━━━━━ RECORDS

-- ==== Sys2Proof/Tests/Slice0.lean ====
section
/-! SUPPORT. Tests of the model, and for every obligation with hypotheses a concrete input that meets them.

Expected results come from spec/95_test_vectors.md (VE, VA, VM, VC, VX, P) or from the rule named. -/

namespace Sys2Proof.Tests

open Sys2Proof Sys2Proof.Machine

/-! ### WellFormed: each check refuses an ill-formed term (30_encoding.md R61, R65, R72) -/

theorem test_wellFormed_addi_low : (Instr.addi 8 0 (-32769)).wellFormed = false := by decide
theorem test_wellFormed_addi_high : (Instr.addi 8 0 32768).wellFormed = false := by decide
theorem test_wellFormed_andi : (Instr.andi 8 0 65536).wellFormed = false := by decide
theorem test_wellFormed_lw : (Instr.lw 8 32768 0).wellFormed = false := by decide
theorem test_wellFormed_sw : (Instr.sw 8 (-32769) 0).wellFormed = false := by decide
theorem test_wellFormed_beq : (Instr.beq 8 0 32768).wellFormed = false := by decide
theorem test_wellFormed_j : (Instr.j 67108864).wellFormed = false := by decide

/-- The ends of each range are accepted. -/
theorem test_wellFormed_ends :
    ((Instr.addi 8 0 (-32768)).wellFormed && (Instr.lw 8 32767 0).wellFormed &&
     (Instr.sw 8 (-32768) 0).wellFormed && (Instr.beq 8 0 (-32768)).wellFormed &&
     (Instr.andi 8 0 65535).wellFormed && (Instr.j 67108863).wellFormed) = true := by decide

/-! ### Decode: one word of each instruction, bit by bit in the columns of spec/95_test_vectors.md -/

/-- VE1. -/
theorem test_decode_add : decodeWord 0b000000_01010_01001_01100_00000_100000#32 = some (.add 12 10 9) := by
  decide
/-- VE2. -/
theorem test_decode_addi : decodeWord 0b001000_01000_01000_1111111111111111#32 = some (.addi 8 8 (-1)) := by
  decide
/-- VE3. -/
theorem test_decode_and : decodeWord 0b000000_01001_01010_01000_00000_100100#32 = some (.and 8 9 10) := by
  decide
/-- VE4. -/
theorem test_decode_andi :
    decodeWord 0b001100_01000_01001_1000000000000001#32 = some (.andi 9 8 0x8001) := by decide
/-- VE5. -/
theorem test_decode_lw : decodeWord 0b100011_01000_01010_1111111111111100#32 = some (.lw 10 (-4) 8) := by
  decide
/-- VE6. -/
theorem test_decode_sw : decodeWord 0b101011_00000_01000_0000000111110000#32 = some (.sw 8 496 0) := by
  decide
/-- VE7. -/
theorem test_decode_beq : decodeWord 0b000100_01000_00000_0000000000000010#32 = some (.beq 8 0 2) := by
  decide
/-- VE8. -/
theorem test_decode_j : decodeWord 0b000010_00000000000000000000110010#32 = some (.j 50) := by decide
/-- VE9. -/
theorem test_decode_jr : decodeWord 0b000000_01000_00000_00000_00000_001000#32 = some (.jr 8) := by decide
/-- VE10: shamt is 31, and ignored. -/
theorem test_decode_ignores_shamt :
    shamtField 0x010847E0#32 = 31#5 ∧ decodeWord 0x010847E0#32 = some (.add 8 8 8) := by decide
/-- VE11 to VE14: unrecognized. -/
theorem test_decode_unrecognized :
    decodeWord 0x00000000#32 = none ∧ decodeWord 0x012A4022#32 = none ∧
    decodeWord 0x04000000#32 = none ∧ decodeWord 0xFFFFFFFF#32 = none := by decide
/-- The words of VE1 to VE9 are what the encoder writes. -/
theorem test_encode :
    encode (.add 12 10 9) = 0x01496020#32 ∧ encode (.addi 8 8 (-1)) = 0x2108FFFF#32 ∧
    encode (.and 8 9 10) = 0x012A4024#32 ∧ encode (.andi 9 8 0x8001) = 0x31098001#32 ∧
    encode (.lw 10 (-4) 8) = 0x8D0AFFFC#32 ∧ encode (.sw 8 496 0) = 0xAC0801F0#32 ∧
    encode (.beq 8 0 2) = 0x11000002#32 ∧ encode (.j 50) = 0x08000032#32 ∧
    encode (.jr 8) = 0x01000008#32 := by decide
/-- The host's entry numbers bits as the opcode table does. -/
theorem test_decodeTableWord : decodeTableWord 32 0x20080004 = some (.addi 8 0 4) := by decide

/-! ### Small states -/

/-- The next state of an outcome, if it is one. -/
def nextOf (o : Host.Outcome State Fault Refusal) : Option State :=
  match o with
  | .next s => some s
  | .fault _ => none
  | .refused _ => none

/-- A latch as a stage leaves it for the word `w`. -/
def holding (w : Word) (t : Option RegIdx) (a v : Word) : Latch :=
  { valid := true, opcode := opcodeField w, registerTarget := t, memoryTarget := a, writeVal := v,
    instructionWord := w }

/-- The filler `ADDI $8,$8,0` (30_encoding.md R74). -/
def filler : Word := 0x21080000#32

/-- A steady state: all five stages in the window, `w` in ID/EX, fillers around it, registers 8, 9 and 10 as
given and nothing to forward. -/
def steady (w r8 r9 r10 : Word) : State :=
  { State.reset with
    x := (((State.reset.x.set 8 r8).set 9 r9).set 10 r10)
    pc := 16
    imem := [(0, filler), (1, filler), (2, w), (3, filler), (4, filler), (5, filler)]
    ifid := holding filler none 0 0, idex := holding w none 0 0
    exmem := holding filler none 0 0, memwb := holding filler none 0 0
    window := some { lo := 1, hi := 5 } }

━━━━━━━━━━

> **WHAT TO DO**: Give the data again, unchanged in every line.

> **EXERCISE SOLUTION**:
-- ==== Sys2Proof/Tests/Slice0.lean ====
section
/-! SUPPORT. Tests of the model, and for every obligation with hypotheses a concrete input that meets them.

Expected results come from spec/95_test_vectors.md (VE, VA, VM, VC, VX, P) or from the rule named. -/

namespace Sys2Proof.Tests

open Sys2Proof Sys2Proof.Machine

/-! ### WellFormed: each check refuses an ill-formed term (30_encoding.md R61, R65, R72) -/

theorem test_wellFormed_addi_low : (Instr.addi 8 0 (-32769)).wellFormed = false := by decide
theorem test_wellFormed_addi_high : (Instr.addi 8 0 32768).wellFormed = false := by decide
theorem test_wellFormed_andi : (Instr.andi 8 0 65536).wellFormed = false := by decide
theorem test_wellFormed_lw : (Instr.lw 8 32768 0).wellFormed = false := by decide
theorem test_wellFormed_sw : (Instr.sw 8 (-32769) 0).wellFormed = false := by decide
theorem test_wellFormed_beq : (Instr.beq 8 0 32768).wellFormed = false := by decide
theorem test_wellFormed_j : (Instr.j 67108864).wellFormed = false := by decide

/-- The ends of each range are accepted. -/
theorem test_wellFormed_ends :
    ((Instr.addi 8 0 (-32768)).wellFormed && (Instr.lw 8 32767 0).wellFormed &&
     (Instr.sw 8 (-32768) 0).wellFormed && (Instr.beq 8 0 (-32768)).wellFormed &&
     (Instr.andi 8 0 65535).wellFormed && (Instr.j 67108863).wellFormed) = true := by decide

/-! ### Decode: one word of each instruction, bit by bit in the columns of spec/95_test_vectors.md -/

/-- VE1. -/
theorem test_decode_add : decodeWord 0b000000_01010_01001_01100_00000_100000#32 = some (.add 12 10 9) := by
  decide
/-- VE2. -/
theorem test_decode_addi : decodeWord 0b001000_01000_01000_1111111111111111#32 = some (.addi 8 8 (-1)) := by
  decide
/-- VE3. -/
theorem test_decode_and : decodeWord 0b000000_01001_01010_01000_00000_100100#32 = some (.and 8 9 10) := by
  decide
/-- VE4. -/
theorem test_decode_andi :
    decodeWord 0b001100_01000_01001_1000000000000001#32 = some (.andi 9 8 0x8001) := by decide
/-- VE5. -/
theorem test_decode_lw : decodeWord 0b100011_01000_01010_1111111111111100#32 = some (.lw 10 (-4) 8) := by
  decide
/-- VE6. -/
theorem test_decode_sw : decodeWord 0b101011_00000_01000_0000000111110000#32 = some (.sw 8 496 0) := by
  decide
/-- VE7. -/
theorem test_decode_beq : decodeWord 0b000100_01000_00000_0000000000000010#32 = some (.beq 8 0 2) := by
  decide
/-- VE8. -/
theorem test_decode_j : decodeWord 0b000010_00000000000000000000110010#32 = some (.j 50) := by decide
/-- VE9. -/
theorem test_decode_jr : decodeWord 0b000000_01000_00000_00000_00000_001000#32 = some (.jr 8) := by decide
/-- VE10: shamt is 31, and ignored. -/
theorem test_decode_ignores_shamt :
    shamtField 0x010847E0#32 = 31#5 ∧ decodeWord 0x010847E0#32 = some (.add 8 8 8) := by decide
/-- VE11 to VE14: unrecognized. -/
theorem test_decode_unrecognized :
    decodeWord 0x00000000#32 = none ∧ decodeWord 0x012A4022#32 = none ∧
    decodeWord 0x04000000#32 = none ∧ decodeWord 0xFFFFFFFF#32 = none := by decide
/-- The words of VE1 to VE9 are what the encoder writes. -/
theorem test_encode :
    encode (.add 12 10 9) = 0x01496020#32 ∧ encode (.addi 8 8 (-1)) = 0x2108FFFF#32 ∧
    encode (.and 8 9 10) = 0x012A4024#32 ∧ encode (.andi 9 8 0x8001) = 0x31098001#32 ∧
    encode (.lw 10 (-4) 8) = 0x8D0AFFFC#32 ∧ encode (.sw 8 496 0) = 0xAC0801F0#32 ∧
    encode (.beq 8 0 2) = 0x11000002#32 ∧ encode (.j 50) = 0x08000032#32 ∧
    encode (.jr 8) = 0x01000008#32 := by decide
/-- The host's entry numbers bits as the opcode table does. -/
theorem test_decodeTableWord : decodeTableWord 32 0x20080004 = some (.addi 8 0 4) := by decide

/-! ### Small states -/

/-- The next state of an outcome, if it is one. -/
def nextOf (o : Host.Outcome State Fault Refusal) : Option State :=
  match o with
  | .next s => some s
  | .fault _ => none
  | .refused _ => none

/-- A latch as a stage leaves it for the word `w`. -/
def holding (w : Word) (t : Option RegIdx) (a v : Word) : Latch :=
  { valid := true, opcode := opcodeField w, registerTarget := t, memoryTarget := a, writeVal := v,
    instructionWord := w }

/-- The filler `ADDI $8,$8,0` (30_encoding.md R74). -/
def filler : Word := 0x21080000#32

/-- A steady state: all five stages in the window, `w` in ID/EX, fillers around it, registers 8, 9 and 10 as
given and nothing to forward. -/
def steady (w r8 r9 r10 : Word) : State :=
  { State.reset with
    x := (((State.reset.x.set 8 r8).set 9 r9).set 10 r10)
    pc := 16
    imem := [(0, filler), (1, filler), (2, w), (3, filler), (4, filler), (5, filler)]
    ifid := holding filler none 0 0, idex := holding w none 0 0
    exmem := holding filler none 0 0, memwb := holding filler none 0 0
    window := some { lo := 1, hi := 5 } }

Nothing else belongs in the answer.